> [Provided information]
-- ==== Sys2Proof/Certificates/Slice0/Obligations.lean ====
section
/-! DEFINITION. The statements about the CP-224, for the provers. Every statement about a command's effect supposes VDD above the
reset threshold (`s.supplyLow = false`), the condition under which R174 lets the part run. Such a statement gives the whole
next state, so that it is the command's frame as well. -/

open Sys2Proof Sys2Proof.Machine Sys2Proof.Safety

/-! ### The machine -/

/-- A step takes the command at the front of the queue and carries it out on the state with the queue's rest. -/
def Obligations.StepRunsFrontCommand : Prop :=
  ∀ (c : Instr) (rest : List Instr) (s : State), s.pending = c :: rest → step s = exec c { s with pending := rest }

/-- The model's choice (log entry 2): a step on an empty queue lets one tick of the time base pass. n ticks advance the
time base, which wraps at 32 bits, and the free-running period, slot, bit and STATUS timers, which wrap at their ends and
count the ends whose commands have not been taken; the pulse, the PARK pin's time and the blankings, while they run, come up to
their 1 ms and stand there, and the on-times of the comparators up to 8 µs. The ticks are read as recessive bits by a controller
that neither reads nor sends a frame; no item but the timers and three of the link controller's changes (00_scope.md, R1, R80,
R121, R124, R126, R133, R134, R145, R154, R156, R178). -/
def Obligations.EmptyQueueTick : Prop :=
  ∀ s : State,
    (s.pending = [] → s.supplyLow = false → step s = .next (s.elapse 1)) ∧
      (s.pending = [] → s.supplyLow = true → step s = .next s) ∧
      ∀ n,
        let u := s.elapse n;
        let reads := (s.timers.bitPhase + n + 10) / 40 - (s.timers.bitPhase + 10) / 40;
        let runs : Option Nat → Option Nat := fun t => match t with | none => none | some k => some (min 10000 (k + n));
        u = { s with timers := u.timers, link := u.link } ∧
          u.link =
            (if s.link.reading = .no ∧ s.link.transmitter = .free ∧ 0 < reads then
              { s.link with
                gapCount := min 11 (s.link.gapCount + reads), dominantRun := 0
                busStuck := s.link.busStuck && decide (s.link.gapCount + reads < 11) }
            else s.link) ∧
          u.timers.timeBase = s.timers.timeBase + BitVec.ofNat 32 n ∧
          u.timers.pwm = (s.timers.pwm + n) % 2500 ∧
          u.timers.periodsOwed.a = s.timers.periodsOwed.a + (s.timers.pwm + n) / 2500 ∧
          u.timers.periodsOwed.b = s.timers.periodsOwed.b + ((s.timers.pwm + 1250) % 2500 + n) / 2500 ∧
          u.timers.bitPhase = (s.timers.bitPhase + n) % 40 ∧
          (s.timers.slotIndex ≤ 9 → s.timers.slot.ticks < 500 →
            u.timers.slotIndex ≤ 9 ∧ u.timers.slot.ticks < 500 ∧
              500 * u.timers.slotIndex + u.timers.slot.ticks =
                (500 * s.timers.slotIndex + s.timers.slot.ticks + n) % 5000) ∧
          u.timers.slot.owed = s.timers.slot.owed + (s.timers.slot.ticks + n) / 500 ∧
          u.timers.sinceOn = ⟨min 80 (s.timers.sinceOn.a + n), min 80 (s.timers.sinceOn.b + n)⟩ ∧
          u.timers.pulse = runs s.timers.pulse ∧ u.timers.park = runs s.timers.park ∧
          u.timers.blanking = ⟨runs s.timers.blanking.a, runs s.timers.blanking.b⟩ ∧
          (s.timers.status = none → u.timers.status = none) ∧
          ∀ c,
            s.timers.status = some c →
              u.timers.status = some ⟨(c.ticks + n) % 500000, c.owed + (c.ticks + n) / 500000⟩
==
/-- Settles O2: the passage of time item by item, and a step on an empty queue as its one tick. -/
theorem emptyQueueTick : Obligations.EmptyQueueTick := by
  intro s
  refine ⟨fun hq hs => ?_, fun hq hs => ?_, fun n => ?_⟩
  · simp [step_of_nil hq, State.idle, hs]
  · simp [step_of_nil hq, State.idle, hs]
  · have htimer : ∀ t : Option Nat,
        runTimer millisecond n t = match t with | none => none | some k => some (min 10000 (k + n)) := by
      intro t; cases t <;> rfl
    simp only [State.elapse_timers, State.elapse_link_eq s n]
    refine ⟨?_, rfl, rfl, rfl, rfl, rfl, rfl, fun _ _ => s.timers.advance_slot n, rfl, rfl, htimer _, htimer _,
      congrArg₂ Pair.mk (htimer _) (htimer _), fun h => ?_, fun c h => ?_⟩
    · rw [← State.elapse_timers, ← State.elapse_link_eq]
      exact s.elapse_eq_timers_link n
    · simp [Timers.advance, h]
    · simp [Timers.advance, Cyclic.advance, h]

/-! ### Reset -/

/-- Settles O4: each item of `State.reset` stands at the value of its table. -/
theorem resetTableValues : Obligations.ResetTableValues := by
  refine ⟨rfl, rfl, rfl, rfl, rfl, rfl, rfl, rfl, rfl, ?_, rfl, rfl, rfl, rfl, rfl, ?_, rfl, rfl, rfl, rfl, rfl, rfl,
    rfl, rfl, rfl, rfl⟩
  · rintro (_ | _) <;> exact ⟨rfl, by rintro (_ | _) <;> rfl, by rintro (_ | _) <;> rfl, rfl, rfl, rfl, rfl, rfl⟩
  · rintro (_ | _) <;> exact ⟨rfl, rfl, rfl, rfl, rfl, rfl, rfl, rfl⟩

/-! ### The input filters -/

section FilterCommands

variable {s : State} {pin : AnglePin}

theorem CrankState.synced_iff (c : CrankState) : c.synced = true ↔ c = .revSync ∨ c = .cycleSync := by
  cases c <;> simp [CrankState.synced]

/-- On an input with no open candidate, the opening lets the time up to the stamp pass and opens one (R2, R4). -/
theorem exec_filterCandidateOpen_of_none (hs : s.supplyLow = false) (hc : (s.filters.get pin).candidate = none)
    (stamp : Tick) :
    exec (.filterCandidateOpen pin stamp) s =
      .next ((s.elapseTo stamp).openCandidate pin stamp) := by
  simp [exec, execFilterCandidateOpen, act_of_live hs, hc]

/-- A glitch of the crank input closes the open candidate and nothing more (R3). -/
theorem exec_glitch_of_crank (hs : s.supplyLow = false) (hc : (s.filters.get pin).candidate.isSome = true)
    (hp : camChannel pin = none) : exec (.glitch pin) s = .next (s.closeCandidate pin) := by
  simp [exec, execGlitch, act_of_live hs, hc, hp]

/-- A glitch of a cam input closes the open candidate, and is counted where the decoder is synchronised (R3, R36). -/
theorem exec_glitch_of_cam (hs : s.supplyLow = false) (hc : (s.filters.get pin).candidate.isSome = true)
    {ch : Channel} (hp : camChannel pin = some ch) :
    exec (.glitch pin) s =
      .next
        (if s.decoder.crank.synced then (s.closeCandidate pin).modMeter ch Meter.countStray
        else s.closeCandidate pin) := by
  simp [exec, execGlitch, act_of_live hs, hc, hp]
--
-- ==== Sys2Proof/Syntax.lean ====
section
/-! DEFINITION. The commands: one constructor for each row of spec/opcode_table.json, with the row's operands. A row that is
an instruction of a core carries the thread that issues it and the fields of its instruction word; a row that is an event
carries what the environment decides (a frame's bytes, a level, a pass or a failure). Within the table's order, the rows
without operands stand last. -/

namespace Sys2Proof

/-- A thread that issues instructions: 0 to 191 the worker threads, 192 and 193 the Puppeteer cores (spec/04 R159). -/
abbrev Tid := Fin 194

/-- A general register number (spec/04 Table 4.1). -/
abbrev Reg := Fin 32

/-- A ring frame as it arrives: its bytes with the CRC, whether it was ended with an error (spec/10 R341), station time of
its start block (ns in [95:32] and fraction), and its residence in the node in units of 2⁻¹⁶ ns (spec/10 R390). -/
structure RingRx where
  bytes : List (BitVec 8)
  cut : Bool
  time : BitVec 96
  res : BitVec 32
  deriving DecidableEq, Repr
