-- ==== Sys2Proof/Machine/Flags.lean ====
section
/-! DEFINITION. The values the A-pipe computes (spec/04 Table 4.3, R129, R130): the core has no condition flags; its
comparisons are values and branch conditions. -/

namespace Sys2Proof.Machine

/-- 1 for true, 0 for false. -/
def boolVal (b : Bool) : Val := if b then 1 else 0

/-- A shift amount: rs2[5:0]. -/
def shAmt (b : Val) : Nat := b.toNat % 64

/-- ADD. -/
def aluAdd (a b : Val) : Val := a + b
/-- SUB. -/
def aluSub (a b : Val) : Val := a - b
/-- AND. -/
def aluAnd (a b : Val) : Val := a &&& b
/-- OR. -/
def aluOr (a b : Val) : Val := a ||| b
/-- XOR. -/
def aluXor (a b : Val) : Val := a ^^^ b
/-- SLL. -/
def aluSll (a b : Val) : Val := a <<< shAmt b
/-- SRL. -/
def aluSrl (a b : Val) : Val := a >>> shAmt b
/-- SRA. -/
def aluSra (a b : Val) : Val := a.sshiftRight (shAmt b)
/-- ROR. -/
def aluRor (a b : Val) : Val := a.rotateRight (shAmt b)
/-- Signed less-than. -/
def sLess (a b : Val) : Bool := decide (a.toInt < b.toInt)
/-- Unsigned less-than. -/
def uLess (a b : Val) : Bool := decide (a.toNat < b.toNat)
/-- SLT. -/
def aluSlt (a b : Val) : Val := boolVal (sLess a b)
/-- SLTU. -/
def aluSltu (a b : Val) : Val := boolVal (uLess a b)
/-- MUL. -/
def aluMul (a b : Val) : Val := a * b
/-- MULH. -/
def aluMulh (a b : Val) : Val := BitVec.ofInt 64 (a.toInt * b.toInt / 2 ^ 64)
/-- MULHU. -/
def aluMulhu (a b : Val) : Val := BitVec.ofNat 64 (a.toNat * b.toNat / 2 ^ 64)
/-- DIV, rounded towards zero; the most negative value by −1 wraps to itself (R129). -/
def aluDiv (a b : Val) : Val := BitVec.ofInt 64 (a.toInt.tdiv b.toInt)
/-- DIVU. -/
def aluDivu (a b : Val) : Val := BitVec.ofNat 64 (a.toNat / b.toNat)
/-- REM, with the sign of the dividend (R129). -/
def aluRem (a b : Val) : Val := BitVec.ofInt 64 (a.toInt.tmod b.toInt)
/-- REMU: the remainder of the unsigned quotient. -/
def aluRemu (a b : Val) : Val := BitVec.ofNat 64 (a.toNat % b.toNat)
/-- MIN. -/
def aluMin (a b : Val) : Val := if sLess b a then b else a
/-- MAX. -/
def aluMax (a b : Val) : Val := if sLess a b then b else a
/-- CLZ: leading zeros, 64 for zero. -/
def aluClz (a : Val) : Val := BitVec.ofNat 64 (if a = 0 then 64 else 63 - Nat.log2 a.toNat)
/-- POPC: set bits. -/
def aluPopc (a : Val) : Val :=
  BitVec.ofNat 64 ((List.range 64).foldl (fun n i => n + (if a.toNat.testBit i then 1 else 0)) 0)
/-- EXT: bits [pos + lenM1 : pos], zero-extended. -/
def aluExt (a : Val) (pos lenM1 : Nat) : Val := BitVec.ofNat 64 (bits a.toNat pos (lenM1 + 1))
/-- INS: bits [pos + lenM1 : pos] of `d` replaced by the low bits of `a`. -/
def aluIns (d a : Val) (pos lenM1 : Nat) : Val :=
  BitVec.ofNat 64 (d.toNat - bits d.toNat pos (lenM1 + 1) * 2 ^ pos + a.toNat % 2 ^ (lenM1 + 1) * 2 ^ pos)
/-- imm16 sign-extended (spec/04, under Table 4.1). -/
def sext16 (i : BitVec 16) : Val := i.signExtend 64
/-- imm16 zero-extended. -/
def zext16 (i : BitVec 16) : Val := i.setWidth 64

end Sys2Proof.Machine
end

> [About this exercise] Your answer must be the lines above from the one containing "-- ==== Sys2Proof/Certificates/Slice0/Obligations.lean" to the one containing "(c : Instr)", both included, restated word for word.

> [Your solution]
-- ==== Sys2Proof/Certificates/Slice0/Obligations.lean ====
section
/-! DEFINITION. The statements about the CP-224, for the provers. Every statement about a command's effect supposes VDD above the
reset threshold (`s.supplyLow = false`), the condition under which R174 lets the part run. Such a statement gives the whole
next state, so that it is the command's frame as well. -/

open Sys2Proof Sys2Proof.Machine Sys2Proof.Safety

/-! ### The machine -/

/-- A step takes the command at the front of the queue and carries it out on the state with the queue's rest. -/
def Obligations.StepRunsFrontCommand : Prop :=
  ∀ (c : Instr) (rest : List Instr) (s : State), s.pending = c :: rest → step s = exec c { s with pending := rest }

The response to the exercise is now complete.